RECORDS SHOWN:

-- ==== Sys2Proof/Laws/FramesPorts.lean ====
section
/-! SUPPORT. For each shared operation, what the operations of writes, the dictionary, DMA, events, the exchange, services and vectors leave unchanged: an area that
the operation's list does not name keeps its contents. -/

namespace Sys2Proof.Machine

open Sys2Proof Host

variable {ar : Area}

theorem view_modNode (hA : ar ∉ [Area.nodes]) (s : State) (n : Nat) (f : Node → Node) : view ar (State.modNode s n
    f) = view ar s := by
  simp only [List.mem_cons, List.not_mem_nil, or_false] at hA
  unfold State.modNode
  simp [hA, view_setNode]

theorem view_guardRecord (hA : ar ∉ [Area.sent, Area.free, Area.objects, Area.notices, Area.log, Area.queues,
    Area.loops]) (s : State) (op n : Nat) : view ar (State.guardRecord s op n) = view ar s := by
  simp only [List.mem_cons, List.not_mem_nil, not_or, or_false] at hA
  unfold State.guardRecord
  simp [hA, view_raise]

theorem view_guardFault (hA : ar ∉ [Area.sent, Area.free, Area.objects, Area.notices, Area.log, Area.queues,
    Area.loops]) (s : State) (op n : Nat) : view ar (State.guardFault s op n) = view ar s := by
  simp only [List.mem_cons, List.not_mem_nil, not_or, or_false] at hA
  unfold State.guardFault
  simp [hA, view_bump, view_guardRecord]

theorem view_unlockWrite (hA : ar ∉ [Area.sent, Area.free, Area.objects, Area.nodes, Area.notices, Area.log,
    Area.queues, Area.loops]) (s : State) (op n v : Nat) : view ar (State.unlockWrite s op n v).1 = view ar s := by
  simp only [List.mem_cons, List.not_mem_nil, not_or, or_false] at hA
  unfold State.unlockWrite
  simp [hA, view_modNode, view_guardFault, view_pair_ite]

theorem view_dropCompat (hA : ar ∉ [Area.nodes]) (s : State) (n : Nat) : view ar (State.dropCompat s n) = view ar s
    := by
  simp only [List.mem_cons, List.not_mem_nil, or_false] at hA
  unfold State.dropCompat
  simp [hA, view_modNode]

theorem view_targetWrite (hA : ar ∉ [Area.nodes]) (s : State) (n v : Nat) : view ar (State.targetWrite s n v).1 =
    view ar s := by
  simp only [List.mem_cons, List.not_mem_nil, or_false] at hA
  unfold State.targetWrite
  simp [hA, view_modNode]

theorem view_valueWrite (hA : ar ∉ [Area.nodes]) (s : State) (n v : Nat) : view ar (State.valueWrite s n v).1 = view
    ar s := by
  simp only [List.mem_cons, List.not_mem_nil, or_false] at hA
  unfold State.valueWrite
  (repeat' split) <;> simp [hA, view_modNode, view_dropCompat]

theorem view_channelEnable (hA : ar ∉ [Area.sent, Area.security, Area.objects, Area.links, Area.parts, Area.queues,
    Area.loops]) (s : State) (n v : Nat) : view ar (State.channelEnable s n v) = view ar s := by
  simp only [List.mem_cons, List.not_mem_nil, not_or, or_false] at hA
  unfold State.channelEnable
  simp [hA, view_ite, view_setObj, view_newControlQp, view_eraseChannel]

theorem view_portWrite (hA : ar ∉ [Area.bringUp, Area.objects, Area.links]) (s : State) (p v : Nat) : view ar
    (State.portWrite s p v) = view ar s := by
  simp only [List.mem_cons, List.not_mem_nil, not_or, or_false] at hA
  unfold State.portWrite
  simp [hA, view_ite, view_portEnable, view_portDisable]

theorem view_coveredWrite (hA : ar ∉ [Area.seal, Area.objects]) (s : State) : view ar (State.coveredWrite s) = view
    ar s := by
  simp only [List.mem_cons, List.not_mem_nil, not_or, or_false] at hA
  unfold State.coveredWrite
  simp [hA, view_upd_sealArmed, view_setObj]

theorem view_structuralWrite (hA : ar ∉ [Area.seal, Area.objects]) (s : State) (ref v status : Nat) (disabled :
    Bool) : view ar (State.structuralWrite s ref v status disabled).1 = view ar s := by
  simp only [List.mem_cons, List.not_mem_nil, not_or, or_false] at hA
  unfold State.structuralWrite
  simp [hA, view_setObj, view_coveredWrite, view_pair_ite]

theorem view_assayWrite (hA : ar ∉ [Area.seal, Area.objects]) (s : State) (v : Nat) : view ar (State.assayWrite s
    v).1 = view ar s := by
  simp only [List.mem_cons, List.not_mem_nil, not_or, or_false] at hA
  unfold State.assayWrite
  simp [hA, view_setObj, view_coveredWrite, view_pair_ite]

theorem view_hazardEnableWrite (hA : ar ∉ [Area.seal, Area.objects]) (s : State) (v : Nat) : view ar
    (State.hazardEnableWrite s v).1 = view ar s := by
  simp only [List.mem_cons, List.not_mem_nil, not_or, or_false] at hA
  unfold State.hazardEnableWrite
  simp [hA, view_ite, view_setObj, view_coveredWrite]

theorem view_hazardActionWrite (hA : ar ∉ [Area.seal, Area.objects]) (s : State) (v : Nat) : view ar
    (State.hazardActionWrite s v).1 = view ar s := by
  simp only [List.mem_cons, List.not_mem_nil, not_or, or_false] at hA
  unfold State.hazardActionWrite
  simp [hA, view_setObj, view_coveredWrite, view_pair_ite]

theorem view_settingsWrite (hA : ar ∉ [Area.seal, Area.objects]) (s : State) (ref v : Nat) : view ar
    (State.settingsWrite s ref v).1 = view ar s := by
  simp only [List.mem_cons, List.not_mem_nil, not_or, or_false] at hA
  unfold State.settingsWrite
  simp [hA, view_setObj, view_coveredWrite, view_pair_ite]

theorem view_classDWrite (hA : ar ∉ [Area.seal, Area.objects]) (s : State) (ref v : Nat) : view ar
    (State.classDWrite s ref v).1 = view ar s := by
  simp only [List.mem_cons, List.not_mem_nil, not_or, or_false] at hA
  unfold State.classDWrite
  simp [hA, view_setObj, view_coveredWrite, view_structuralWrite, view_assayWrite, view_hazardEnableWrite,
      view_hazardActionWrite, view_settingsWrite, view_pair_ite]

theorem view_setIdleSlot (hA : ar ∉ [Area.flash, Area.objects]) (s : State) (x : FwSlot) : view ar
    (State.setIdleSlot s x) = view ar s := by
  simp only [List.mem_cons, List.not_mem_nil, not_or, or_false] at hA
  unfold State.setIdleSlot
  simp [hA, view_upd_flash, view_showFirmware]

theorem view_imageWrite (hA : ar ∉ [Area.flash, Area.objects]) (s : State) (img : Bytes) (v : FwVerdict) : view ar
    (State.imageWrite s img v).1 = view ar s := by
  simp only [List.mem_cons, List.not_mem_nil, not_or, or_false] at hA
  unfold State.imageWrite
  simp [hA, view_setObj, view_setIdleSlot]

theorem view_selectWrite (hA : ar ∉ [Area.flash, Area.objects]) (s : State) (v : Nat) : view ar (State.selectWrite s
    v).1 = view ar s := by
  simp only [List.mem_cons, List.not_mem_nil, not_or, or_false] at hA
  unfold State.selectWrite
  simp [hA, view_upd_flash, view_setObj, view_pair_ite]

theorem view_firmwareCommitWrite (hA : ar ∉ [Area.flash, Area.objects]) (s : State) : view ar
    (State.firmwareCommitWrite s).1 = view ar s := by
  simp only [List.mem_cons, List.not_mem_nil, not_or, or_false] at hA
  unfold State.firmwareCommitWrite
  simp [hA, view_upd_flash, view_setObj, view_showFirmware, view_pair_ite]

theorem view_nonceWrite (hA : ar ∉ [Area.security, Area.objects]) (s : State) (data : Bytes) : view ar
    (State.nonceWrite s data).1 = view ar s := by
  simp only [List.mem_cons, List.not_mem_nil, not_or, or_false] at hA
  unfold State.nonceWrite
  simp [hA, view_upd_sec, view_setObj, view_pair_ite]

theorem view_openEkWrite (hA : ar ∉ [Area.free, Area.nodes]) (s : State) (n : Nat) (ek : Bytes) : view ar
    (State.openEkWrite s n ek).1 = view ar s := by
  simp only [List.mem_cons, List.not_mem_nil, not_or, or_false] at hA
  unfold State.openEkWrite
  simp [hA, view_upd_fresh, view_modNode]

theorem view_openSession (hA : ar ∉ [Area.nodes]) (s : State) (n : Nat) : view ar (State.openSession s n) = view ar
    s := by
  simp only [List.mem_cons, List.not_mem_nil, or_false] at hA
  unfold State.openSession
  simp [hA, view_modNode]

theorem view_storeSetting (hA : ar ∉ [Area.flash]) (s : State) (ref v : Nat) : view ar (State.storeSetting s ref v)
    = view ar s := by
  simp only [List.mem_cons, List.not_mem_nil, or_false] at hA
  unfold State.storeSetting
  simp [hA, view_upd_flash]

theorem view_responseWrite (hA : ar ∉ [Area.sent, Area.free, Area.flash, Area.objects, Area.nodes, Area.notices,
    Area.log, Area.queues, Area.loops]) (s : State) (op n : Nat) (sigOk : Bool) : view ar (State.responseWrite s op n
    sigOk).1 = view ar s := by
  simp only [List.mem_cons, List.not_mem_nil, not_or, or_false] at hA
  unfold State.responseWrite
  simp [hA, view_setObj, view_modNode, view_guardRecord, view_openSession, view_storeSetting, view_pair_ite]

theorem view_closeNode (hA : ar ∉ [Area.nodes]) (s : State) (n : Nat) : view ar (State.closeNode s n) = view ar s :=
    by
  simp only [List.mem_cons, List.not_mem_nil, or_false] at hA
  unfold State.closeNode
  simp [hA, view_modNode]

theorem view_bufferWrite (hA : ar ∉ [Area.objects, Area.buffered]) (s : State) (ref v : Nat) : view ar
    (State.bufferWrite s ref v) = view ar s := by
  simp only [List.mem_cons, List.not_mem_nil, not_or, or_false] at hA
  unfold State.bufferWrite
  simp [hA, view_upd_buffered, view_setObj]

theorem view_nodeWrite (hA : ar ∉ [Area.nodes]) (s : State) (n ref v : Nat) (data : Bytes) : view ar
    (State.nodeWrite s n ref v data).1 = view ar s := by
  simp only [List.mem_cons, List.not_mem_nil, or_false] at hA
  unfold State.nodeWrite
  simp [hA, view_modNode, view_closeNode, view_pair_ite]

theorem view_commandWrite (hA : ar ∉ [Area.sent, Area.free, Area.power, Area.phase, Area.bringUp, Area.seal, Area.flash, Area.security, Area.objects, Area.inForce, Area.nodes, Area.notices, Area.log, Area.tests, Area.quads, Area.looms, Area.stackCtl, Area.hbm, Area.poison, Area.held, Area.parts, Area.queues, Area.loops, Area.bridges, Area.counters, Area.latched, Area.hang, Area.links]) (s : State) (op n ref v : Nat) (data : Bytes) (fw : FwVerdict) : view ar
    (State.commandWrite s op n ref v data fw).1 = view ar s := by
  simp only [List.mem_cons, List.not_mem_nil, not_or, or_false] at hA
  unfold State.commandWrite
  simp [hA, view_upd_sealArmed, view_setObj, view_snapshotWrite, view_eclipseWrite, view_resumeWrite,
      view_releaseWrite, view_hangWrite, view_applyWrite, view_goWrite, view_startSeal, view_unlockWrite, view_imageWrite,
      view_selectWrite, view_firmwareCommitWrite, view_nonceWrite, view_openEkWrite, view_responseWrite, view_pair_ite]

theorem view_unitWrite (hA : ar ∉ [Area.sent, Area.free, Area.power, Area.phase, Area.bringUp, Area.seal,
    Area.flash, Area.security, Area.objects, Area.inForce, Area.buffered, Area.nodes, Area.notices, Area.log,
    Area.tests, Area.quads, Area.looms, Area.stackCtl, Area.hbm, Area.poison, Area.links, Area.held, Area.parts,
    Area.queues, Area.loops, Area.bridges, Area.counters, Area.latched, Area.hang]) (s : State) (op n : Nat) (o :
    ObjRow) (ref : Nat) (data : Bytes) (fw : FwVerdict) : view ar (State.unitWrite s op n o ref data fw).1 = view ar s
    := by
  simp only [List.mem_cons, List.not_mem_nil, not_or, or_false] at hA
  unfold State.unitWrite
  simp [hA, view_ite, view_setObj, view_channelEnable, view_portWrite, view_classDWrite, view_storeSetting,
      view_bufferWrite, view_nodeWrite, view_commandWrite, view_pair_ite]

WORK ITEM: Above are records; repeat only the lines starting at the line with "unfold State.selectWrite" and ending at the line with "view_setObj, view_showFirmware, view_pair_ite]", exactly as they appear, both included.

SOLUTION TO THIS PROBLEM:
  unfold State.selectWrite
  simp [hA, view_upd_flash, view_setObj, view_pair_ite]

theorem view_firmwareCommitWrite (hA : ar ∉ [Area.flash, Area.objects]) (s : State) : view ar
    (State.firmwareCommitWrite s).1 = view ar s := by
  simp only [List.mem_cons, List.not_mem_nil, not_or, or_false] at hA
  unfold State.firmwareCommitWrite
  simp [hA, view_upd_flash, view_setObj, view_showFirmware, view_pair_ite]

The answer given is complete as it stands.